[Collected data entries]
┏━━

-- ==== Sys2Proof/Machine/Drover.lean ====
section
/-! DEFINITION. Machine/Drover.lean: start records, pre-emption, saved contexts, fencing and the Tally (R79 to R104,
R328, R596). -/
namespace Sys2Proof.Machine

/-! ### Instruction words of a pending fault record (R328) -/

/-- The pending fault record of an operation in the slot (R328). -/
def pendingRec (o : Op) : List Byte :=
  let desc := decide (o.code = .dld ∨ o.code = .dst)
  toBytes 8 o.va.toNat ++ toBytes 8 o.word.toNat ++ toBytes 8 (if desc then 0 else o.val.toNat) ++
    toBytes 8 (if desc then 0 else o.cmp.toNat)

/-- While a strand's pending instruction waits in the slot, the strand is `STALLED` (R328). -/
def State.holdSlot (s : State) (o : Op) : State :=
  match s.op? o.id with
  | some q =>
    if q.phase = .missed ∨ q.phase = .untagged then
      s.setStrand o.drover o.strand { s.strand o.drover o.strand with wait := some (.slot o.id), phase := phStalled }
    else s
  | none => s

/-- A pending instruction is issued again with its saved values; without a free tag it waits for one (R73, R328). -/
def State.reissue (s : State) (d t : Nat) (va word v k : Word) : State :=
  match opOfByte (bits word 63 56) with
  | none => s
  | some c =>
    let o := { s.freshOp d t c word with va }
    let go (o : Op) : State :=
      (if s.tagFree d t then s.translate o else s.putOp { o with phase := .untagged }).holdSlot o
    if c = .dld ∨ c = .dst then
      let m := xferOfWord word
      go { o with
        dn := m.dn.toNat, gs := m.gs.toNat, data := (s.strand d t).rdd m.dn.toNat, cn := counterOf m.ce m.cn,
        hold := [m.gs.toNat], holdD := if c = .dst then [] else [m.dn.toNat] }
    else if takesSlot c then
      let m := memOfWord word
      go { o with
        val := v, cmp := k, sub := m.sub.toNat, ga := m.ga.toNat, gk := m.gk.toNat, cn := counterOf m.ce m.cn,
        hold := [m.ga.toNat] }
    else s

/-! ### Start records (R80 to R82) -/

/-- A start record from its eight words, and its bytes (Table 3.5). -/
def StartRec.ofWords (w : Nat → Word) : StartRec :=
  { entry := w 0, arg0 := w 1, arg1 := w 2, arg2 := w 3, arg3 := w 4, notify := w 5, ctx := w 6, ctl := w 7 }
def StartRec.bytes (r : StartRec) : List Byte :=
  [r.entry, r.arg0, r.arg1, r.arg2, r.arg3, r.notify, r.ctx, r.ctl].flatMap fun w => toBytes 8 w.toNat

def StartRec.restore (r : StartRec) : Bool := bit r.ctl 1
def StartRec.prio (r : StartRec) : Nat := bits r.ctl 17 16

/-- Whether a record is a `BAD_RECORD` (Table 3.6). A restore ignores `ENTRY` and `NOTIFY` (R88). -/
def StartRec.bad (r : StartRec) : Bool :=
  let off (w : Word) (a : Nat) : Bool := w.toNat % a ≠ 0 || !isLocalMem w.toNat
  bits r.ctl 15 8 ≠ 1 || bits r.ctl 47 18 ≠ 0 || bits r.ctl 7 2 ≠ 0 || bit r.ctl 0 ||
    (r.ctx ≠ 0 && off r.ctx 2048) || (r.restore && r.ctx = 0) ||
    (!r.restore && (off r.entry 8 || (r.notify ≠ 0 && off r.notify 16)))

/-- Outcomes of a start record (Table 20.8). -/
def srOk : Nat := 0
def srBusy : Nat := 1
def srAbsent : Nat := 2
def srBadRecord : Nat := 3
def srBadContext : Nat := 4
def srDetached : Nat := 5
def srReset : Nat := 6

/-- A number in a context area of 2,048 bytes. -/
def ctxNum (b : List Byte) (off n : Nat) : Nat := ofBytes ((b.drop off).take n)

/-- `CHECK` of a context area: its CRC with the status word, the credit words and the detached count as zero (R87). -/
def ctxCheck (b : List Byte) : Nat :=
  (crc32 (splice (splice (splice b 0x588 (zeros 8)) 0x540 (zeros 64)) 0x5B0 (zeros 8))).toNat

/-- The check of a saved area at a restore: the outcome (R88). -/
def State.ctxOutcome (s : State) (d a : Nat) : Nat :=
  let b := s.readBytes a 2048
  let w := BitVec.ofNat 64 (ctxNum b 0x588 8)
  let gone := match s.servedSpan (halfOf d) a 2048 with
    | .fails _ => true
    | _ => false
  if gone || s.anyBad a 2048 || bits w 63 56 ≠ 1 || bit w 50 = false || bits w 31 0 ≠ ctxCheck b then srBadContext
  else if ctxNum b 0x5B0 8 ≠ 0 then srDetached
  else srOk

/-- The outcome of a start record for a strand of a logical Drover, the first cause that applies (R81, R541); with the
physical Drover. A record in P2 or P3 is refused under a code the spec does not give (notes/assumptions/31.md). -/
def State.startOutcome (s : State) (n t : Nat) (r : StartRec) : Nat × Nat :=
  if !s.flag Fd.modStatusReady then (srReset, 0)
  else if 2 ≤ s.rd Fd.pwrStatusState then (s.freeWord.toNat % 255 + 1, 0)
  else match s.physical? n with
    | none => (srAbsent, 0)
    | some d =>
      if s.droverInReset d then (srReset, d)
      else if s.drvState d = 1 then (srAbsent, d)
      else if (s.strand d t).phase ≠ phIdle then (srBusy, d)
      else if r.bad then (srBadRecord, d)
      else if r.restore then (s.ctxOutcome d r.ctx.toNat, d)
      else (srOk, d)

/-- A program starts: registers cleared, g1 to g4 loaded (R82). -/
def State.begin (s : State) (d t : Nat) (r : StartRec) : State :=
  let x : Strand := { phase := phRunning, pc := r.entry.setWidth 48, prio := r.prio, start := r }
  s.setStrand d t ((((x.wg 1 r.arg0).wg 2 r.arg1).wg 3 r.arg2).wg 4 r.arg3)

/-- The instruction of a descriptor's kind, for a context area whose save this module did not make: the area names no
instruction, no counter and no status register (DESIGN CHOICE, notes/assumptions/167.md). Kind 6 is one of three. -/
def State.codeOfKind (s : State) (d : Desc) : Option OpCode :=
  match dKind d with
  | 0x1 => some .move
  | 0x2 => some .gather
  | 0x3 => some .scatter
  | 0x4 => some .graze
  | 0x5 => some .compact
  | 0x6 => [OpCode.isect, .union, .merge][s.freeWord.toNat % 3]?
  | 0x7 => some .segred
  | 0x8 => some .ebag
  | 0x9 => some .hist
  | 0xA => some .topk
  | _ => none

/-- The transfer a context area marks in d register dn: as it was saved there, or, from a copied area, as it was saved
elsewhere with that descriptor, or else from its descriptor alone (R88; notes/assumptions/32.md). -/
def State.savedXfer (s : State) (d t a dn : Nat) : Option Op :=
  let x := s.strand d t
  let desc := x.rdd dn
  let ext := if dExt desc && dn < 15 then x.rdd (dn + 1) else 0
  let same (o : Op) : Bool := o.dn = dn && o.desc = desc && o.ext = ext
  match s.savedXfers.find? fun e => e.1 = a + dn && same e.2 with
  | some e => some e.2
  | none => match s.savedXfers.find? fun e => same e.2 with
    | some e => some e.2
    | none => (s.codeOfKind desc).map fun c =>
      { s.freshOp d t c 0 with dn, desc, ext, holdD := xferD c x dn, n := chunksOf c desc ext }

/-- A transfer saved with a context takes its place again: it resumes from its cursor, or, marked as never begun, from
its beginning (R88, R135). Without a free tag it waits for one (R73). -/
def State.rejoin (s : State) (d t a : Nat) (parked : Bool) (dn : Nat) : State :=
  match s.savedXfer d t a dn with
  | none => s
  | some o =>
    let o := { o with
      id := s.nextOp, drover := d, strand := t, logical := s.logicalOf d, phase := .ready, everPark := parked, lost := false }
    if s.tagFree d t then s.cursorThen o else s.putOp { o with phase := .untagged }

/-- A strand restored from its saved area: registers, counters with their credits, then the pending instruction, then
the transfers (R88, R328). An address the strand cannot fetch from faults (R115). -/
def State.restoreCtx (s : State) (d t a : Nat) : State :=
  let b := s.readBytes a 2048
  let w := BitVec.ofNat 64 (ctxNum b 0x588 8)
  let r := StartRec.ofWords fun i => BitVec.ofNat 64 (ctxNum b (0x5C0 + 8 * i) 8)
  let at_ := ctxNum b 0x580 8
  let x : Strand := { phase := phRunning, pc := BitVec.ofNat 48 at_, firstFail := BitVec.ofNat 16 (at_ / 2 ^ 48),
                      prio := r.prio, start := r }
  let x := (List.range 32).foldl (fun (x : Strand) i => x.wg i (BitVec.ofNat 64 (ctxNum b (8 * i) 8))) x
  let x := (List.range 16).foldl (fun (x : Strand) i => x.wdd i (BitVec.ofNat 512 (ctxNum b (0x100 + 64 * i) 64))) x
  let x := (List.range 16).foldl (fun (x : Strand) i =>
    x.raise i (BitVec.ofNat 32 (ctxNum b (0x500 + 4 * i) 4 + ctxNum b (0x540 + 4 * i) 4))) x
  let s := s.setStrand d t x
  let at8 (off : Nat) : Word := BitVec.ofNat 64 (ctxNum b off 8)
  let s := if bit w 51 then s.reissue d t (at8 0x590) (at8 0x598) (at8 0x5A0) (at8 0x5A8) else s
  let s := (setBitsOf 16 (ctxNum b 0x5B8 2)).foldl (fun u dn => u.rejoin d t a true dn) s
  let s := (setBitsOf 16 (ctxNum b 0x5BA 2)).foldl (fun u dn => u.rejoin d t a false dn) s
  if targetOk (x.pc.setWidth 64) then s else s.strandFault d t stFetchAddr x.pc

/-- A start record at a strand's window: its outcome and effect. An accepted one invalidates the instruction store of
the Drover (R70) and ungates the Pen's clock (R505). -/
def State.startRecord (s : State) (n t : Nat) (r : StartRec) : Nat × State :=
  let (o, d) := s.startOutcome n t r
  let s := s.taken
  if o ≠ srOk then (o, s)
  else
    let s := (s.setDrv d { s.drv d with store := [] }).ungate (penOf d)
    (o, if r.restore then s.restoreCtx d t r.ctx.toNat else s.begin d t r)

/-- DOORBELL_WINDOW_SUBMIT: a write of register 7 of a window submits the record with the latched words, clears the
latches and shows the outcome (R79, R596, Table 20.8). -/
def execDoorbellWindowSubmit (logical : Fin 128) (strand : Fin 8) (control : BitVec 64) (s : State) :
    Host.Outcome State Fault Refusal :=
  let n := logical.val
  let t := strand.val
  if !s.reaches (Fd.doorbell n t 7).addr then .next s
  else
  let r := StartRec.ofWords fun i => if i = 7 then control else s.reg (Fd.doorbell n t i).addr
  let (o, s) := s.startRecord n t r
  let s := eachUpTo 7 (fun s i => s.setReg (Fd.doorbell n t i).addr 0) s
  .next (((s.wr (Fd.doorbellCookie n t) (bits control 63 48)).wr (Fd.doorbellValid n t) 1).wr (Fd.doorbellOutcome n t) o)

┗━━
┏━━

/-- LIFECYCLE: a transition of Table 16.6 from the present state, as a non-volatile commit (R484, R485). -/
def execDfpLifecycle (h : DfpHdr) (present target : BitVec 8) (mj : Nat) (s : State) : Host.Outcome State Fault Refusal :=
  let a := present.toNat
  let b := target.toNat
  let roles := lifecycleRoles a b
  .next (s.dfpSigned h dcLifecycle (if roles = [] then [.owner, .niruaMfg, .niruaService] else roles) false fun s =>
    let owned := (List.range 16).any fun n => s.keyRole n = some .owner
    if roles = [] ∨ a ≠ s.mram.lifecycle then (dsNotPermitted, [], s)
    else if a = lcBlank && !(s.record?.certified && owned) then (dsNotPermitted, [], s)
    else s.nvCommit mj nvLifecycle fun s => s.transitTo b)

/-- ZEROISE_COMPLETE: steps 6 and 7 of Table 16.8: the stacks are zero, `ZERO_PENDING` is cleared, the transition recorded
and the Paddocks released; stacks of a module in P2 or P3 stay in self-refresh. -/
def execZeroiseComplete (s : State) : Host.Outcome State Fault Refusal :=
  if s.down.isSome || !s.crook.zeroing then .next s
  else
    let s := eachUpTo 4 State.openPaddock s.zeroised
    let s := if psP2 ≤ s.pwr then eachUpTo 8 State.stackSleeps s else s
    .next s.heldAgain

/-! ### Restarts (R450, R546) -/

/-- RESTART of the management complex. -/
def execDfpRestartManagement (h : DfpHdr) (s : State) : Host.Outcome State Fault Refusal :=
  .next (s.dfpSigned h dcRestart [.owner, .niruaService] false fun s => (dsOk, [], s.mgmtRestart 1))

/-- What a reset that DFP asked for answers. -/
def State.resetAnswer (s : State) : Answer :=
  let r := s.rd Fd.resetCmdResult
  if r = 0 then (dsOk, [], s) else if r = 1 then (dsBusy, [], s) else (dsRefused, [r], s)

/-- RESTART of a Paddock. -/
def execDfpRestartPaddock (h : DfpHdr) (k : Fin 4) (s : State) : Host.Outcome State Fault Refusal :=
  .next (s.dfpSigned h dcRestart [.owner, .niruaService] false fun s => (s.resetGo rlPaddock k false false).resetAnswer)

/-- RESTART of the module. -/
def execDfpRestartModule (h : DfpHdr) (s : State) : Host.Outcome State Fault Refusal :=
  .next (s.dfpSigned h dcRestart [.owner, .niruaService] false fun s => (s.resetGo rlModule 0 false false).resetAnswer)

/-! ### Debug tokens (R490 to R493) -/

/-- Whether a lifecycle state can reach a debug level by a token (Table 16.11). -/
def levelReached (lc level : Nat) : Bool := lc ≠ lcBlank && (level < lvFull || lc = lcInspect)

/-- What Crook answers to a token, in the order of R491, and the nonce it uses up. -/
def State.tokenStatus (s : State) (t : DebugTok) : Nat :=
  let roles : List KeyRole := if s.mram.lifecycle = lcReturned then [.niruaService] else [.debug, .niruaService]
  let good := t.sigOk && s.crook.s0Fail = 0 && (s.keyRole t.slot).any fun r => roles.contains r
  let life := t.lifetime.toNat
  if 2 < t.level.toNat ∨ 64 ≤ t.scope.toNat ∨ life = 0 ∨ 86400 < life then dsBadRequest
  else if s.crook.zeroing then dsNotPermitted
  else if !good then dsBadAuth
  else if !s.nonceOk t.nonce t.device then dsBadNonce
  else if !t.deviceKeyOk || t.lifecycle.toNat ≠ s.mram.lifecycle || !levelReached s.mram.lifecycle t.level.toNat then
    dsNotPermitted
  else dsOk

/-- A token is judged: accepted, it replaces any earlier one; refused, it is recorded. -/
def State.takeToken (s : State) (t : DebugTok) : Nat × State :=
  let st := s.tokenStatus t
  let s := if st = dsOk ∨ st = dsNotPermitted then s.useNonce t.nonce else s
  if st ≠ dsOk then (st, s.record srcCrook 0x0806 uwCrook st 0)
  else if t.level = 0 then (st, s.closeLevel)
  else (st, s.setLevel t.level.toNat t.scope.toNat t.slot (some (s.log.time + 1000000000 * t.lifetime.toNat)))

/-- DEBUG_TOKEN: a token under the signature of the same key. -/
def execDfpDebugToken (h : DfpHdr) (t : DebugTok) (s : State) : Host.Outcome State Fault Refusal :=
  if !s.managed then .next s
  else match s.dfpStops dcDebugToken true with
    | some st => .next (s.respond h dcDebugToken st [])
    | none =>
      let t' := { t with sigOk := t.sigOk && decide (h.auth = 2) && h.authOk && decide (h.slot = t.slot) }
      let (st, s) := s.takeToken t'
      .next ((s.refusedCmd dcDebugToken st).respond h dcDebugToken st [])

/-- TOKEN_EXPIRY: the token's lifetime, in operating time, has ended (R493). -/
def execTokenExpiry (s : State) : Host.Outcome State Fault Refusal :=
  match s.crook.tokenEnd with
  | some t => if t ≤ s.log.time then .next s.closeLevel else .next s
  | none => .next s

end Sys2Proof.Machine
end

┗━━

I'd like the number of lines above that contain the word "resetAnswer", and nothing besides that number.

3